Fromm: Guten Morgen.
Engels: Dieses Programm hatte Innenminister Schily ja bereits Mitte Februar angekündigt. Warum kommt es erst jetzt?
Fromm: Das bedurfte einiger Vorbereitungen, sowohl in technischer Hinsicht als auch in personeller Hinsicht. Wir mussten entsprechendes Personal natürlich auch hierfür zur Verfügung stellen und uns dafür vorbereiten. So etwas dauert erfahrungsgemäß eine Weile. Den Gedanken, ein solches Aussteigerprogramm aufzulegen, hatten wir Ende vergangenen Jahres. Der Bundesinnenminister hat das akzeptiert, und wir haben dann die Vorbereitungen getroffen, wozu im übrigen auch die Abstimmung mit den Ländern gehörte.
Engels: Was erhoffen Sie sich im Detail von diesem Programm? Es wird eine Telefon-Hotline geschaltet; was erwarten Sie sich?
Fromm: Also, zunächst ist zu sagen, dass das Programm aus zwei Teilen besteht, einem aktiven Teil, mit dem wir zur Zeit erste Erfahrungen machen und der beinhaltet, dass wir von uns aus auf Rechtsextremisten zugehen und mit ihnen darüber sprechen, ob es für sie in Betracht kommt, die rechtsextremistische Szene zu verlassen. Und das Zweite - das ist das, was Sie angesprochen haben und was jetzt beginnt -: Das ist der passive Teil, so nennen wir das. Das ist die Schaltung einer Telefonleitung, einer sogenannten Hotline, bei der sich ausstiegswillige und zweifelnde Leute melden können, und denen wir dann mit Rat, vielleicht auch mit Tat, zur Seite stehen können, wenn sie ihren bisherigen Weg verlassen wollen.
Engels: 'Rat und Tat' sagen Sie. Machen wir es ganz konkret: Ein Aussteigewilliger ruft an, was bekommt er geboten?

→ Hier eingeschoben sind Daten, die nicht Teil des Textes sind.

namespace StartSteps
def fw : Firmware := ⟨1,3⟩
def ld : State := ({ State.reset with sup := { State.reset.sup with inReset := false, initDue := [1] } }.atStep 3).setFlag Reg.KEY_LC 24 true
def ldw : State := {(ld.setFlag Reg.SUP_BOOT_CTL 29 true) with clk := 5, sup := {ld.sup with bootWait := some 5, bootWords := [1]}}
def ldt : State := {ldw with clk := 48000000005 }
def st5 : State := { (ld.atStep 5) with sup := {ld.sup with core0Up := true}}
def Ss : List State := [State.reset, ld, ldw, ldt, {ld with sup := {ld.sup with nv := {ld.sup.nv with count := 3}}}, st5, st5.setFlag Reg.SUP_START_STAT 25 true]
def wv0 : State := ((Ss : List (State))[0]?).get (by decide +kernel)
def wv1 : State := ((Ss : List (State))[1]?).get (by decide +kernel)
def wv2 : State := ((Ss : List (State))[2]?).get (by decide +kernel)
def wv3 : Nat := (wv2.sup.bootWait).get (by decide +kernel)
def wv4 : State := ((Ss : List (State))[3]?).get (by decide +kernel)
def wv5 : Nat := (wv4.sup.bootWait).get (by decide +kernel)
def wv6 : State := ((Ss : List (State))[5]?).get (by decide +kernel)
/-- A state and operands for each clause of `StartSteps`. -/
theorem witness_StartSteps :
    (∃ s : State, ∃ p : Supplies, s.mayRelease p = false) ∧
    (∃ s : State, ∃ p : Supplies, ∃ i : StartIn, s.mayRelease p = true ∧ s.sup.commitDue = false ∧ s.key.pendingRecord = none
      ∧ s.key.pufDead = false ∧ s.sup.nv.bkpBad = false ∧ i.pufOk = true ∧ i.bkpOk = true) ∧
    (∃ s : State, s.loading = true ∧ s.sup.bootWait = none ∧ s.sup.bootSrc = 0 ∧ s.flag Reg.KEY_LC 24 = true ∧ s.brownout =
      false) ∧
    (∃ s : State, ∃ l : List (Option Firmware), s.loading = true ∧ s.sup.bootWait = none ∧ s.sup.bootSrc = 0 ∧ (∀ c, c ∈ l → c
      = none)) ∧
    (∃ s : State, ∃ rq : Requester, s.loading = true ∧ s.flag Reg.SUP_BOOT_CTL 29 = true ∧ s.Passes rq Reg.SUP_BOOT_DATA) ∧
    (∃ s : State, ∃ w : Word, ∃ c : Nat, s.loading = true ∧ s.sup.bootWait = some c ∧ bitOf w.toNat 28 = true ∧ w.toNat % 2 ^
      24 ≤ 4 * s.sup.bootWords.length ∧ s.brownout = false) ∧
    (∃ s : State, ∃ c : Nat, s.loading = true ∧ s.sup.bootWait = some c ∧ s.sup.bootSrc = 0 ∧ s.clk < c + 60000 * msClk) ∧
    (∃ s : State, ∃ c : Nat, s.loading = true ∧ s.sup.bootWait = some c ∧ s.sup.bootSrc = 0 ∧ c + 60000 * msClk ≤ s.clk ∧
      s.calledMinimal = false) ∧
    (∃ s : State, ∃ l : List LunFound, ∃ cur : Option CfgImage, s.Up ∧ s.mode = Mode.STARTING ∧ s.step9 = 5 ∧ (lunsUsed
      l).length ≥ 2 ∧ s.sup.core0Up = true ∧ s.flag Reg.KEY_LC 24 = true ∧ s.imageLost 1 cur = false) ∧
    (∃ s : State, ∃ l : List LunFound, ∃ cur : Option CfgImage, ∃ f : LunFound, s.Up ∧ s.mode = Mode.STARTING ∧ s.step9 = 5 ∧
      (lunsUsed l).length ≥ 2 ∧ s.sup.core0Up = true ∧ s.flag Reg.KEY_LC 24 = true ∧ s.imageLost 1 cur = false ∧ f ∈ l ∧
      f.channel < 2 ∧ f.lun < 8 ∧ (∀ g, g ∈ l → g.channel < 2 ∧ g.lun < 8) ∧ (∀ g, g ∈ l → g.channel = f.channel → g.lun =
      f.lun → g = f)) ∧
    (∃ s : State, s.Up ∧ s.mode = Mode.STARTING ∧ s.step9 = 5 ∧ s.minimalStart = false) :=
  ⟨⟨wv0, ⟨10799,999,true,true⟩, by decide +kernel⟩,
   ⟨wv0, ⟨12000,999,true,true⟩, ⟨1,0,true,true,true,[],[],0⟩, by decide +kernel⟩,
   ⟨wv1, by decide +kernel⟩,
   ⟨wv1, [], by decide +kernel⟩,
   ⟨wv2, .pcie, by unfold State.Passes State.Alone; decide +kernel⟩,
   ⟨wv2, 0x10000004, wv3, by decide +kernel, (Option.some_get _).symm, by decide +kernel, by decide +kernel, by
     decide +kernel⟩,
   ⟨wv2, wv3, by decide +kernel, (Option.some_get _).symm, by decide +kernel, by decide +kernel⟩,
   ⟨wv4, wv5, by decide +kernel, (Option.some_get _).symm, by decide +kernel, by decide +kernel, by decide +kernel⟩,
   ⟨wv6, [⟨0,0,true,1,[]⟩,⟨1,3,true,1,[5]⟩,⟨1,7,false,1,[5]⟩], none, by unfold State.Up; decide +kernel⟩,
   ⟨wv6, [⟨0,0,true,1,[]⟩,⟨1,3,true,1,[5]⟩,⟨1,7,false,1,[5]⟩], none, ⟨0,0,true,1,[]⟩, by unfold State.Up; decide +kernel⟩,
   ⟨wv6, by unfold State.Up; decide +kernel⟩⟩
end StartSteps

Fromm: Er bekommt zunächst mal Fragen geboten. Wir müssen zunächst einmal den Sachverhalt aufklären. Wir müssen sehen, um wen es sich handelt, welche Probleme sich möglicherweise bei einem eventuellen Ausstieg ergeben. Und daran würden sich unsere Hilfsangebote orientieren. Das kann, wie gesagt, sich darauf beschränken, dass man bestimmte Ratschläge erteilt. Es kann darin bestehen, dass wir den Kontakt zu Behörden vermitteln, wenn das notwendig ist. Es kann auch darin bestehen, dass wir jemanden verweisen an ein Programm, was es in dem jeweiligen Land gibt - möglicherweise. Und das kann zuletzt auch darin bestehen, dass wir materielle Hilfe gewähren, etwa wenn es darum geht, aus der gewohnten Umgebung wegzugehen, einen Umzug zu machen oder den Arbeitsplatz zu wechseln.
Engels: Welche Größenordnungen könnten solche finanziellen Hilfen annehmen?
Fromm: Das kann sehr unterschiedlich sein. Das können kleinere Beträge sein, etwa wenn es um einen Umzug geht - eine Hilfe, um die Möbel zu transportieren. Das kostet ja Geld. Das kann auch mal mehr sein, je nach dem, wie es sich im Einzelfall darstellt. Wir haben mit einer solchen Sache, mit einer solchen Hotline mit derartiger Zielrichtung bisher keine Erfahrungen. Die müssen wir jetzt erst machen.
Engels: Würde er auch eine Prämie dafür bekommen, dass er überhaupt aussteigt?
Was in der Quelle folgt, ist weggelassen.